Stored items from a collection
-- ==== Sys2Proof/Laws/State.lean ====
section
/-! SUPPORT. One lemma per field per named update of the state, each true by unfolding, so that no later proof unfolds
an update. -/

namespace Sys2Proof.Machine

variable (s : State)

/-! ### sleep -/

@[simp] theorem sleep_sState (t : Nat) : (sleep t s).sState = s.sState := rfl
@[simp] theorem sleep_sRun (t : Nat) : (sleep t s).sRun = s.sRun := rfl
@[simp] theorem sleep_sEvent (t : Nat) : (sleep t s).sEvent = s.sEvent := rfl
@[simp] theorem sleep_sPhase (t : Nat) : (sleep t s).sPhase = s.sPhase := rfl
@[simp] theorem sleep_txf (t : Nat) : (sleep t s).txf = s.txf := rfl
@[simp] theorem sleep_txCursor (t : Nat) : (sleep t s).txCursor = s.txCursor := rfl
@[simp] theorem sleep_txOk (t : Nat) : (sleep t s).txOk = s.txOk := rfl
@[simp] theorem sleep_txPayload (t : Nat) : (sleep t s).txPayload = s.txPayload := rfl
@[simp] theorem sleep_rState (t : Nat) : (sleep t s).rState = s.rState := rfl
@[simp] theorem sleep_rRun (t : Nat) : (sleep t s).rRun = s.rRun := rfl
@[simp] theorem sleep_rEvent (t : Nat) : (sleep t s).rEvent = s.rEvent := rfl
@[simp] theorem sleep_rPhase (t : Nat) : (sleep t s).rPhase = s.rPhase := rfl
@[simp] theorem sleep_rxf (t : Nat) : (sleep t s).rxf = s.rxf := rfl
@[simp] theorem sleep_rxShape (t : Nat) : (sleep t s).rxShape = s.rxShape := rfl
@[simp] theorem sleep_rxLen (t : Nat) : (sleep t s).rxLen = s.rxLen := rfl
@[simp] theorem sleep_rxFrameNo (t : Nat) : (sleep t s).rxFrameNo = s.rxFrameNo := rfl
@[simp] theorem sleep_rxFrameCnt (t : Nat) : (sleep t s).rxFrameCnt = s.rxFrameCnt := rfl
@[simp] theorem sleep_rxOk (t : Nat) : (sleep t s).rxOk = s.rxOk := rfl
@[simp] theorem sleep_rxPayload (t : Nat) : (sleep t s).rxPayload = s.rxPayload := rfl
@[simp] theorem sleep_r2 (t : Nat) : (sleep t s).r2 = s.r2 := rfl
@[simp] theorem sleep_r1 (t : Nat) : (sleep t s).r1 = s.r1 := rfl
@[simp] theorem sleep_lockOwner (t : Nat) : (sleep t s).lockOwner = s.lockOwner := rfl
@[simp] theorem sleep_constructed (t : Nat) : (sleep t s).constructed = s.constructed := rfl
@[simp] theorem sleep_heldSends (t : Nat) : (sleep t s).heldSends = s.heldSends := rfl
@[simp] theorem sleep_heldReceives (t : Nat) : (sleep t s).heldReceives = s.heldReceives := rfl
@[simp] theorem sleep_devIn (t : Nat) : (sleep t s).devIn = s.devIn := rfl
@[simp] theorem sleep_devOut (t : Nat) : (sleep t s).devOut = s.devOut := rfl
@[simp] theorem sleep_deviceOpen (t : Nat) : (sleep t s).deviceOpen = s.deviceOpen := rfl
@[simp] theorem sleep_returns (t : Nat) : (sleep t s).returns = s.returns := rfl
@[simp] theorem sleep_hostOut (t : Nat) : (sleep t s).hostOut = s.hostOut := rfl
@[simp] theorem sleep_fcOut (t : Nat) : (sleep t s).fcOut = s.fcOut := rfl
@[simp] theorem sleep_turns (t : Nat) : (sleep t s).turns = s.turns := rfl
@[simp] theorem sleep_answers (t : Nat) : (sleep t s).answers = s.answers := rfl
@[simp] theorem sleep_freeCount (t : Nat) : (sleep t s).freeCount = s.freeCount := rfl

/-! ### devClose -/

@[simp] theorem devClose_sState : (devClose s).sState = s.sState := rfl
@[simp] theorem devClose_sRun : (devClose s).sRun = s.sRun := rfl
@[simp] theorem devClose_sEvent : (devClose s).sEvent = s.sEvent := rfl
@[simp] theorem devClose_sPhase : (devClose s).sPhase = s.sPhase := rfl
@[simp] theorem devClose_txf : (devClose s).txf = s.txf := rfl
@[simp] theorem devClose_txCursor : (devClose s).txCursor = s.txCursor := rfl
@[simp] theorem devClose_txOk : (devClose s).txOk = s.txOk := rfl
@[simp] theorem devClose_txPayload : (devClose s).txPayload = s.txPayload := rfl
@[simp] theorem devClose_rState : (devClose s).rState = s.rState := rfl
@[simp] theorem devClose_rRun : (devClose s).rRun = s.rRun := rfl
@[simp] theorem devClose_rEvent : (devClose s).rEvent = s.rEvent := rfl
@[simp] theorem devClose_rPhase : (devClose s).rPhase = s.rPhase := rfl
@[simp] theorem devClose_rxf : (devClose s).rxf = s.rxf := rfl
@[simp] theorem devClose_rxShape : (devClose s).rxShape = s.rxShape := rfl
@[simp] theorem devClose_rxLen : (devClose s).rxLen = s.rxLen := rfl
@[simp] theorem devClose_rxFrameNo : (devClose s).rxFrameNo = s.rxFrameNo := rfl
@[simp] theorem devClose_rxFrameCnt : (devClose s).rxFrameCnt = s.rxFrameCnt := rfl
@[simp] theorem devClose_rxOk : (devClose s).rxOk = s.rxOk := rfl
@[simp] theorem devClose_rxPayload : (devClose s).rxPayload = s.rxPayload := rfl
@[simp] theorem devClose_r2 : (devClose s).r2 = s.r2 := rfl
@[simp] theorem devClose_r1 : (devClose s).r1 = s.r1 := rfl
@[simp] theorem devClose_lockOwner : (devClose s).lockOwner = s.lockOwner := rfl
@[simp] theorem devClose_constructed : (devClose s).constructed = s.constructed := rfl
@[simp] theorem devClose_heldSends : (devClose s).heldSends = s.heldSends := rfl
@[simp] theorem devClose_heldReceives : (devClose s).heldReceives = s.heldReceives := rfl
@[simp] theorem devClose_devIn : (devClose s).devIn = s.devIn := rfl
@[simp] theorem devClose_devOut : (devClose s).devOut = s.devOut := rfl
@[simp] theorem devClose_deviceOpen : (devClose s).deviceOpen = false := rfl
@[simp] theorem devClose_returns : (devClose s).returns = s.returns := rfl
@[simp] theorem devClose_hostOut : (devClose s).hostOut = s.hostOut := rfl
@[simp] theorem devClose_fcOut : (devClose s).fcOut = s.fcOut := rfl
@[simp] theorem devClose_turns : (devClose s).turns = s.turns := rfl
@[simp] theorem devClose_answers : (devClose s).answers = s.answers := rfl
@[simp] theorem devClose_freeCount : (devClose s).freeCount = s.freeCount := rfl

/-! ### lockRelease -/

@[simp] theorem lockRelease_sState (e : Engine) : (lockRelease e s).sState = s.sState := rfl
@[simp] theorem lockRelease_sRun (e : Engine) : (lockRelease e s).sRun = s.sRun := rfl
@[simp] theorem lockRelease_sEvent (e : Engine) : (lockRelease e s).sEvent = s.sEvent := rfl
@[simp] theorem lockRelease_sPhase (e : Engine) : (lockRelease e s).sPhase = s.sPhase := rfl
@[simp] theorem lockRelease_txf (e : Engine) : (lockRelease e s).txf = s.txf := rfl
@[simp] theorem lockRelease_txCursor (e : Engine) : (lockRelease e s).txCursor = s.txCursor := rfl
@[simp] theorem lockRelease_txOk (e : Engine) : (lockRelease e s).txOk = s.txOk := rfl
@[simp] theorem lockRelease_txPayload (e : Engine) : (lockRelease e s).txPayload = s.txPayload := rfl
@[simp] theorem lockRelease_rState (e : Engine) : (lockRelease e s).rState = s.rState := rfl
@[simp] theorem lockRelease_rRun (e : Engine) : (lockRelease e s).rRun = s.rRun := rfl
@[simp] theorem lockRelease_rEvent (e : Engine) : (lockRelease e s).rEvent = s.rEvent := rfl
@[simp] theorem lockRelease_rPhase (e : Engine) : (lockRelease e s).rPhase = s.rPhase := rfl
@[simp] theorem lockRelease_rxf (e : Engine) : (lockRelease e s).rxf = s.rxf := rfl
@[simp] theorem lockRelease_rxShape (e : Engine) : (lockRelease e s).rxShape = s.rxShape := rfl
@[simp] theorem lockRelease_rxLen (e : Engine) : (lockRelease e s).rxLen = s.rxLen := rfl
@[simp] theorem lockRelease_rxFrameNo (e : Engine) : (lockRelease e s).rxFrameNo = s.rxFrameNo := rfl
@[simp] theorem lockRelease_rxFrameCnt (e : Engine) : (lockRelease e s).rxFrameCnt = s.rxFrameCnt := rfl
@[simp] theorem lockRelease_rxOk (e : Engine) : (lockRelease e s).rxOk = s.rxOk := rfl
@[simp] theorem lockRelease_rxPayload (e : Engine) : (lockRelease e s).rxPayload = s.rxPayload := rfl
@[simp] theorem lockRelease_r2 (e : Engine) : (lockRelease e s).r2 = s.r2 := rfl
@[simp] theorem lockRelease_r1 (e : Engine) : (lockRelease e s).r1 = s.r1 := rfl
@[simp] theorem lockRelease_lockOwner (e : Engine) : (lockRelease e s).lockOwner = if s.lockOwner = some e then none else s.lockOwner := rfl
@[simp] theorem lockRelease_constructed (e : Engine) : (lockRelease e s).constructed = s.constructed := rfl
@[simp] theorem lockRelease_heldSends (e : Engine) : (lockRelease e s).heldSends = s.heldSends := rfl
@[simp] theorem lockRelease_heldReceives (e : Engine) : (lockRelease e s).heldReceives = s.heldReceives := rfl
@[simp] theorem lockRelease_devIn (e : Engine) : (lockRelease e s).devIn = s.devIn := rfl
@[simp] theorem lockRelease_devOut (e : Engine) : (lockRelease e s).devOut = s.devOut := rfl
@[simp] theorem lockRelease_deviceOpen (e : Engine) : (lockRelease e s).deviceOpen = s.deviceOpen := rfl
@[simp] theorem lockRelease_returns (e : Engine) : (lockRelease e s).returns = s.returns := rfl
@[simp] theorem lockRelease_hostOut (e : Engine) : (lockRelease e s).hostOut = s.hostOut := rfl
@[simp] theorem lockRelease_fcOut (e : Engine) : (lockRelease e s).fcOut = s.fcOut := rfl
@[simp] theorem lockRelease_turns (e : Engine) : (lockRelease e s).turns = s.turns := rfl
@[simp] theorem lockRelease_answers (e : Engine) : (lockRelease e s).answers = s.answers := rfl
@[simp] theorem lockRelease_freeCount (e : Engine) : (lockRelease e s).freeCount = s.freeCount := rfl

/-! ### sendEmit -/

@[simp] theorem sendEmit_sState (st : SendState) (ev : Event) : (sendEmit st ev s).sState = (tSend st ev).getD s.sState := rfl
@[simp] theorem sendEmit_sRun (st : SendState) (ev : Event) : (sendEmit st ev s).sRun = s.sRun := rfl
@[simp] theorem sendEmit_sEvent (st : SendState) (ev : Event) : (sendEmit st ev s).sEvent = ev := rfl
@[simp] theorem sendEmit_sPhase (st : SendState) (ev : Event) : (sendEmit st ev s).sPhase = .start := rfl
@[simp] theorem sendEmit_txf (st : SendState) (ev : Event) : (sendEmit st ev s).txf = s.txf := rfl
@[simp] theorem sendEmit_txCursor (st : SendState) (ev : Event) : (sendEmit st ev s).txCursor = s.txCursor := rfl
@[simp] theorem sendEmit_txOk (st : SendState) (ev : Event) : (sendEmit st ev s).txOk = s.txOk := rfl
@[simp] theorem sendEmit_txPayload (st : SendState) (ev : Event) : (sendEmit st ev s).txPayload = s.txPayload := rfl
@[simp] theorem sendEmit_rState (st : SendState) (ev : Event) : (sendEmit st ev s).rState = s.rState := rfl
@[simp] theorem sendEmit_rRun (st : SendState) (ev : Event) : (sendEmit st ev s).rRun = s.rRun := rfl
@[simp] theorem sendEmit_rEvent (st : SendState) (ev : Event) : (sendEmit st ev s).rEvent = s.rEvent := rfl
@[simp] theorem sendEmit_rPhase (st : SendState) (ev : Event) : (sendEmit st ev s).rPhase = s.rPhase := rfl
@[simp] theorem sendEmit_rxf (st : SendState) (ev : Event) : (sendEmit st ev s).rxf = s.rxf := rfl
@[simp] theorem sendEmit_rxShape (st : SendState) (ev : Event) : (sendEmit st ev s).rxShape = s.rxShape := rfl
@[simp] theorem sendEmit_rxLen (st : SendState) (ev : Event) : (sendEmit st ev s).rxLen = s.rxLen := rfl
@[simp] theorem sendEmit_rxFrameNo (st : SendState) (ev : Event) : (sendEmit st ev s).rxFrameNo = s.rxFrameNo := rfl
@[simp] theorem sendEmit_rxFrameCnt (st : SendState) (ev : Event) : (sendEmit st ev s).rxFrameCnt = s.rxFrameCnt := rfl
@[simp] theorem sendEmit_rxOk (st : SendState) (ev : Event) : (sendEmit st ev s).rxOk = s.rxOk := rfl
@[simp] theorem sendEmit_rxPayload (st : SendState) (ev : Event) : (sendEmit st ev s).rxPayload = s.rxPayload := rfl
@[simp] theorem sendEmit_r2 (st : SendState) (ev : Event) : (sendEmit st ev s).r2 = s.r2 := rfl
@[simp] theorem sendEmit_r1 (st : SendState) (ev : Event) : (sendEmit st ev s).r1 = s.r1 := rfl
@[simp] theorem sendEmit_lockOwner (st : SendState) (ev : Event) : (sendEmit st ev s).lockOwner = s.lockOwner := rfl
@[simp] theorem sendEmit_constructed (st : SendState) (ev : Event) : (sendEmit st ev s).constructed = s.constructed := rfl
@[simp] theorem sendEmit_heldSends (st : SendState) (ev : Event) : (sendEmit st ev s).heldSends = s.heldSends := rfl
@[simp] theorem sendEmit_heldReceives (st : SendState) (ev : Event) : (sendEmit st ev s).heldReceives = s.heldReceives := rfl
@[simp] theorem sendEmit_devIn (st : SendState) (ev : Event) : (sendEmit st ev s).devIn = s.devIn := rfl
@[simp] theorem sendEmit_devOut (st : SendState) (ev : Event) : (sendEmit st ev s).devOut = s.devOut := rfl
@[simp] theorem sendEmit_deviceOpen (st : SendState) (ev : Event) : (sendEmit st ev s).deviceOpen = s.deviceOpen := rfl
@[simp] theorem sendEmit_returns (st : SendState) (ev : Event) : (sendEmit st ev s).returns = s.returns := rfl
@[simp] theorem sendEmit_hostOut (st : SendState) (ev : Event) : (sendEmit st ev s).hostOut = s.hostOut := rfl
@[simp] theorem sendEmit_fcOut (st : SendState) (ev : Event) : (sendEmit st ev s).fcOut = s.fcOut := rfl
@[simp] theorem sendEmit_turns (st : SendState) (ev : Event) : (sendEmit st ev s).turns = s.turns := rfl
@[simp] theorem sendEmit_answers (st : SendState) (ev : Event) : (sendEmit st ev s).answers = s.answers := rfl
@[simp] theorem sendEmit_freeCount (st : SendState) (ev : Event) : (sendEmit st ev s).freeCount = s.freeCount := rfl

What this task involves
Take the entries above and return only the lines from the one with "t s).r1 = s.r1 := rfl" to the one with "t s).deviceOpen = s.deviceOpen := rfl", both included, unchanged.

Solution to this problem
@[simp] theorem sleep_r1 (t : Nat) : (sleep t s).r1 = s.r1 := rfl
@[simp] theorem sleep_lockOwner (t : Nat) : (sleep t s).lockOwner = s.lockOwner := rfl
@[simp] theorem sleep_constructed (t : Nat) : (sleep t s).constructed = s.constructed := rfl
@[simp] theorem sleep_heldSends (t : Nat) : (sleep t s).heldSends = s.heldSends := rfl
@[simp] theorem sleep_heldReceives (t : Nat) : (sleep t s).heldReceives = s.heldReceives := rfl
@[simp] theorem sleep_devIn (t : Nat) : (sleep t s).devIn = s.devIn := rfl
@[simp] theorem sleep_devOut (t : Nat) : (sleep t s).devOut = s.devOut := rfl
@[simp] theorem sleep_deviceOpen (t : Nat) : (sleep t s).deviceOpen = s.deviceOpen := rfl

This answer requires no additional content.